* The problem: Give back exactly the lines of the entries below from the line with "another without a" to the line with "compares it; and", inclusive, and only those.

Saved entries:
*** Begin section ***

/-- 40_crc.md R99, which the spec derives: the one-shot operations against the streaming sequences they stand for; the
same CRC byte, the same verdict, and on an error the same `res[15:0]`. -/
def Obligations.OneShotAgreesWithStreaming : Prop :=
  (∀ (s : State) (d : Byte), s.moves = presentAll [.crcSeed, .crcUpd d, .crcGet] →
    ∃ (t u : State) (r q : Response), RunsTo 3 s t ∧ t.responses.getLast? = some r ∧
      exec (.crcGen1 d) s = .next u ∧ u.responses = s.responses ++ [q] ∧
      r.res.extractLsb' 0 8 = q.res.extractLsb' 0 8) ∧
  (∀ (s : State) (w : Half),
    s.moves = presentAll [.crcSeed, .crcUpd (w.extractLsb' 8 8), .crcUpd (w.extractLsb' 0 8), .crcGet] →
    ∃ (t u : State) (r q : Response), RunsTo 4 s t ∧ t.responses.getLast? = some r ∧
      exec (.crcGen2 w) s = .next u ∧ u.responses = s.responses ++ [q] ∧
      r.res.extractLsb' 0 8 = q.res.extractLsb' 0 8) ∧
  (∀ (s : State) (d e : Byte), s.moves = presentAll [.crcSeed, .crcUpd d, .crcChk e] →
    ∃ (t u : State) (r q : Response), RunsTo 3 s t ∧ t.responses.getLast? = some r ∧
      exec (.crcChk1 d e) s = .next u ∧ u.responses = s.responses ++ [q] ∧ (r.status = .ok ↔ q.status = .ok) ∧
      (q.status ≠ .ok → r.res.extractLsb' 0 16 = q.res.extractLsb' 0 16)) ∧
  (∀ (s : State) (d0 d1 e : Byte), s.moves = presentAll [.crcSeed, .crcUpd d0, .crcUpd d1, .crcChk e] →
    ∃ (t u : State) (r q : Response), RunsTo 4 s t ∧ t.responses.getLast? = some r ∧
      exec (.crcChk2 d0 d1 e) s = .next u ∧ u.responses = s.responses ++ [q] ∧ (r.status = .ok ↔ q.status = .ok) ∧
      (q.status ≠ .ok → r.res.extractLsb' 0 16 = q.res.extractLsb' 0 16))

/-- 40_crc.md R84: every group is computed from a fresh `CRC_INIT`. Of two groups that follow one another without a
`CRC.SEED`, the first finished by `CRC.GET` (R93) or by `CRC.CHK` (R94) with any byte, matching or not, the second's
checksum depends neither on the first nor on what `crc` held before it, whether `CRC.GET` reads it or `CRC.CHK`
compares it; and the one-shot operations compute the same whatever `crc` holds. -/
def Obligations.GroupsAreFreshlySeeded : Prop :=
  (∀ (s : State) (first second : List Byte) (finish : Instr), (finish = .crcGet ∨ ∃ e, finish = .crcChk e) →
    (s.moves = presentAll (first.map .crcUpd ++ [finish] ++ second.map .crcUpd ++ [.crcGet]) →
      ∃ t : State, RunsTo (first.length + second.length + 2) s t ∧ t.crc = s.config.crcInit ∧
        t.responses.getLast? = some ⟨.ok, (crc8 s.config second).setWidth 32⟩) ∧
    (∀ e : Byte, s.moves = presentAll (first.map .crcUpd ++ [finish] ++ second.map .crcUpd ++ [.crcChk e]) →
      ∃ (t : State) (last : Response), RunsTo (first.length + second.length + 2) s t ∧ t.crc = s.config.crcInit ∧
        t.responses.getLast? = some last ∧
        (crc8 s.config second = e → last = ⟨.ok, 0⟩) ∧
        (crc8 s.config second ≠ e →
          last = ⟨.checksumError, (0#16 ++ e ++ crc8 s.config second : BitVec 32)⟩))) ∧
  (∀ (s : State) (c : Byte) (i : Instr), i.streaming = false → ∃ r : Response,
    exec i s = .next { s with responses := s.responses ++ [r] } ∧
    exec i { s with crc := c } = .next { s with crc := c, responses := s.responses ++ [r] })

/-- 60_exceptions.md R146: the nine operations that cannot fail answer OK from every state. -/
def Obligations.NineOperationsCannotFail : Prop :=
  ∀ (s : State) (d : Byte) (w : Half) (t : Int),
    ∀ i ∈ [Instr.crcSeed, .crcUpd d, .crcGet, .crcGen1 d, .crcGen2 w, .cvtVoc t, .cvtRh t, .cvtTc t, .cvtTf t],
      ∃ (u : State) (res : Word32), exec i s = .next u ∧ u.responses = s.responses ++ [⟨.ok, res⟩]

/-- 60_exceptions.md R150, which the spec derives: after a failing operation the state is exactly what it was, but for
`CRC.CHK`, which has re-seeded the register as on success. -/
def Obligations.ErrorsArePrecise : Prop :=
  ∀ (s t : State) (w : OpWord) (rest : List HostMove) (r : Response), s.moves = .word w :: rest →
    step s = .next t → t.responses = s.responses ++ [r] → r.status ≠ .ok →
      ((∃ e, decode w = .ok (.crcChk e)) →
        t = { s with crc := s.config.crcInit, moves := rest, responses := s.responses ++ [r] }) ∧
      ((¬ ∃ e, decode w = .ok (.crcChk e)) →
        t = { s with moves := rest, responses := s.responses ++ [r] })

/-- From 30_encoding.md R67 (the spec's decision D30): the assembler produces exactly the legal words; only `.WORD`
can write an illegal one; a decimal offset assembles to v × 65536 or to nothing; and the rule's examples as text. The
reading of spaces and of the case of digits is the model's (notes/assumptions/9.md). -/
def Obligations.AssemblerProducesLegalWords : Prop :=
  (∀ (line : AsmLine) (ws : List OpWord), line.isWord = false → assemble line = some ws →
    ∀ w ∈ ws, isLegal w = true) ∧
  (∀ w : OpWord, isLegal w = true → ∃ line : AsmLine, line.isWord = false ∧ assemble line = some [w]) ∧
  (∀ w : OpWord, assemble (.word w.toNat) = some [w]) ∧
  (∀ (m x : Int) (k : Nat), asmOffset (.decimal m k) = some x ↔
    (x : ℚ) = (m : ℚ) / 10 ^ k * 65536 ∧ -2 ^ 31 ≤ x ∧ x ≤ 2 ^ 31 - 1) ∧
  assembleText "CRC.UPD 0xBE" = some [0x11000000BE] ∧ assembleText "CRC.GEN2 0xBEEF" = some [0x190000BEEF] ∧
  assembleText "CRC.CHK1 0x00, 0xAC" = some [0x1A000000AC] ∧
  assembleText "CRC.CHK2 0xBE, 0xEF, 0x92" = some [0x1B00BEEF92] ∧
  assembleText "CVT.TC -200" = some [0x220000FF38] ∧ assembleText "CVT.TC 0xFF38" = some [0x220000FF38] ∧
  assembleText "CVT.TOE 0x00010000" = some [0x2800010000] ∧ assembleText "CVT.TOE =1.0" = some [0x2800010000] ∧
  assembleText "CVT.TOE =-0.0625 ; a tie" = some [0x28FFFFF000] ∧ assembleText "CVT.TOE =0.1" = none ∧
  assembleText "CRC.SEED" = some [0x1000000000] ∧ assembleText "CRC.GET 0x00" = none ∧
  assembleText "CRC.VERIFY [0x31, 0x32], 0x60" = some [0x1000000000, 0x1100000031, 0x1100000032, 0x1300000060] ∧
  assembleText ".WORD 0x22FFFFFF38" = some [0x22FFFFFF38]
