/-- Settles O57: a legal word is written by the line of the operation it decodes to; the texts by evaluation. -/
theorem assemblerProducesLegalWords : Obligations.AssemblerProducesLegalWords := by
  refine ⟨fun line ws hline hws w hw => ?legal, fun w hlegal => ?reachable, assemble_word_toNat,
    fun m x k => ?decimal, by decide +kernel⟩
  case legal =>
    rw [assemble_of_not_isWord hline, Option.map_eq_some_iff] at hws
    obtain ⟨is, -, rfl⟩ := hws
    obtain ⟨i, -, rfl⟩ := List.mem_map.mp hw
    exact isLegal_encode i
  case reachable =>
    obtain ⟨i, hdecode⟩ := (isLegal_iff_decode_ok w).mp hlegal
    obtain ⟨hwf, rfl⟩ := encodeOfDecode w i hdecode
    refine ⟨lineOf i, lineOf_isWord i, ?_⟩
    rw [assemble_of_not_isWord (lineOf_isWord i), operations_lineOf hwf]
    rfl
  case decimal =>
    have hcross : (x : ℚ) = (m : ℚ) / 10 ^ k * 65536 ↔ m * 65536 = x * 10 ^ k := by
      rw [div_mul_eq_mul_div, eq_div_iff (by positivity), eq_comm]
      norm_cast
    have hrange : offsetInRange x = true ↔ -2 ^ 31 ≤ x ∧ x ≤ 2 ^ 31 - 1 := by
      simp [offsetInRange]
    rw [asmOffset_decimal_iff, hcross, hrange]

end Sys2Proof.Machine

*** End section ***

* Solution to the exercise:
/-- 40_crc.md R84: every group is computed from a fresh `CRC_INIT`. Of two groups that follow one another without a
`CRC.SEED`, the first finished by `CRC.GET` (R93) or by `CRC.CHK` (R94) with any byte, matching or not, the second's
checksum depends neither on the first nor on what `crc` held before it, whether `CRC.GET` reads it or `CRC.CHK`
compares it; and the one-shot operations compute the same whatever `crc` holds. -/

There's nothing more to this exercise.